-- ==== Sys2Proof/Machine/Unpacker.lean ====
section
/-! DEFINITION. The bit unpacker command UNPACK_RUN (spec/45_bit_unpacker.md R215 to R218). -/

namespace Sys2Proof.Machine

/-- `CAND <- 0 ; CAND_LEN <- 0` (R215). -/
def State.emptyCand (s : State) : State := { s with cand := 0, candLen := 0 }

/-- The candidate with the bit `b` appended: `CAND | (b << (15 − CAND_LEN))`, one choice longer (R215).
Between two bits `CAND_LEN ≤ 15` (R35); DEDUCED, log entry 16. -/
def State.appendCand (s : State) (b : Bool) : State :=
  { s with
    cand := s.cand ||| (if b then (1 : Word) <<< (15 - s.candLen.val) else 0)
    candLen := Fin.ofNat 17 (s.candLen.val + 1) }

/-- The record whose code is the candidate: same length and same bits (R33, R215). It is the only one
when DEC_HEADER filled the table (R175). -/
def State.matchCand (s : State) : Option Entry :=
  s.records.find? fun e => e.code == { len := s.candLen, bits := s.cand }

/-- UnpackBit(`b`) (R215): the match is tested after every bit. -/
def unpackBit (b : Bool) (s : State) : Run :=
  let s1 := s.appendCand b
  match s1.matchCand with
  | some e => .done (s1.sinkWrite e.sym).emptyCand
  | none => if s1.candLen = 16 then s1.raise .unmatchedCode s1.cand else .done s1

/-- The bits of a payload byte in stream order: 8 of them, or `8 − PAD` of the final byte (R216). -/
def payloadBits (b : Byte) (count : Nat) : List Bool := (List.range count).map (streamBit b)

/-- The loop over the payload bytes of UNPACK_RUN, `m` of them left (R216). -/
def unpackFor : Nat → State → Run
  | 0, s => .done s
  | m + 1, s =>
    match s.srcByte with
    | none => .done s
    | some b =>
      let nb := if m = 0 then 8 - s.pad.val else 8
      (forEach unpackBit (payloadBits b nb) s.advance).andThen (unpackFor m)

/-- After the last bit the candidate must be empty (R216). -/
def checkCand (s : State) : Run :=
  if s.candLen ≠ 0 then s.raise .truncatedPayload (BitVec.ofNat 16 s.candLen.val) else .done s

/-- The payload of `m = SrcRemaining()` bytes (R216): with no byte there must be no padding. -/
def decodePayload (s : State) : Run :=
  if s.srcRemaining = 0 then
    if s.pad ≠ 0 then s.raise .truncatedPayload 0 else .done s
  else (unpackFor s.srcRemaining s).andThen checkCand

/-- The body of UNPACK_RUN (R216). -/
def unpackPayload (s : State) : Run :=
  (decodePayload s).andThen fun s => .done { s with phase := .done }

/-- UNPACK_RUN (R216). -/
def execUnpackRun (s : State) : Host.Outcome State Fault Refusal :=
  issue .unpackRun unpackPayload s

end Sys2Proof.Machine
end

**TRY IT**
Each line must be set down again exactly as above, with no line omitted.

**RESULT FOR THIS TASK**
-- ==== Sys2Proof/Machine/Unpacker.lean ====
section
/-! DEFINITION. The bit unpacker command UNPACK_RUN (spec/45_bit_unpacker.md R215 to R218). -/

namespace Sys2Proof.Machine

/-- `CAND <- 0 ; CAND_LEN <- 0` (R215). -/
def State.emptyCand (s : State) : State := { s with cand := 0, candLen := 0 }

/-- The candidate with the bit `b` appended: `CAND | (b << (15 − CAND_LEN))`, one choice longer (R215).
Between two bits `CAND_LEN ≤ 15` (R35); DEDUCED, log entry 16. -/
def State.appendCand (s : State) (b : Bool) : State :=
  { s with
    cand := s.cand ||| (if b then (1 : Word) <<< (15 - s.candLen.val) else 0)
    candLen := Fin.ofNat 17 (s.candLen.val + 1) }

/-- The record whose code is the candidate: same length and same bits (R33, R215). It is the only one
when DEC_HEADER filled the table (R175). -/
def State.matchCand (s : State) : Option Entry :=
  s.records.find? fun e => e.code == { len := s.candLen, bits := s.cand }

/-- UnpackBit(`b`) (R215): the match is tested after every bit. -/
def unpackBit (b : Bool) (s : State) : Run :=
  let s1 := s.appendCand b
  match s1.matchCand with
  | some e => .done (s1.sinkWrite e.sym).emptyCand
  | none => if s1.candLen = 16 then s1.raise .unmatchedCode s1.cand else .done s1

/-- The bits of a payload byte in stream order: 8 of them, or `8 − PAD` of the final byte (R216). -/
def payloadBits (b : Byte) (count : Nat) : List Bool := (List.range count).map (streamBit b)

/-- The loop over the payload bytes of UNPACK_RUN, `m` of them left (R216). -/
def unpackFor : Nat → State → Run
  | 0, s => .done s
  | m + 1, s =>
    match s.srcByte with
    | none => .done s
    | some b =>
      let nb := if m = 0 then 8 - s.pad.val else 8
      (forEach unpackBit (payloadBits b nb) s.advance).andThen (unpackFor m)

/-- After the last bit the candidate must be empty (R216). -/
def checkCand (s : State) : Run :=
  if s.candLen ≠ 0 then s.raise .truncatedPayload (BitVec.ofNat 16 s.candLen.val) else .done s

/-- The payload of `m = SrcRemaining()` bytes (R216): with no byte there must be no padding. -/
def decodePayload (s : State) : Run :=
  if s.srcRemaining = 0 then
    if s.pad ≠ 0 then s.raise .truncatedPayload 0 else .done s
  else (unpackFor s.srcRemaining s).andThen checkCand

/-- The body of UNPACK_RUN (R216). -/
def unpackPayload (s : State) : Run :=
  (decodePayload s).andThen fun s => .done { s with phase := .done }

/-- UNPACK_RUN (R216). -/
def execUnpackRun (s : State) : Host.Outcome State Fault Refusal :=
  issue .unpackRun unpackPayload s

end Sys2Proof.Machine
end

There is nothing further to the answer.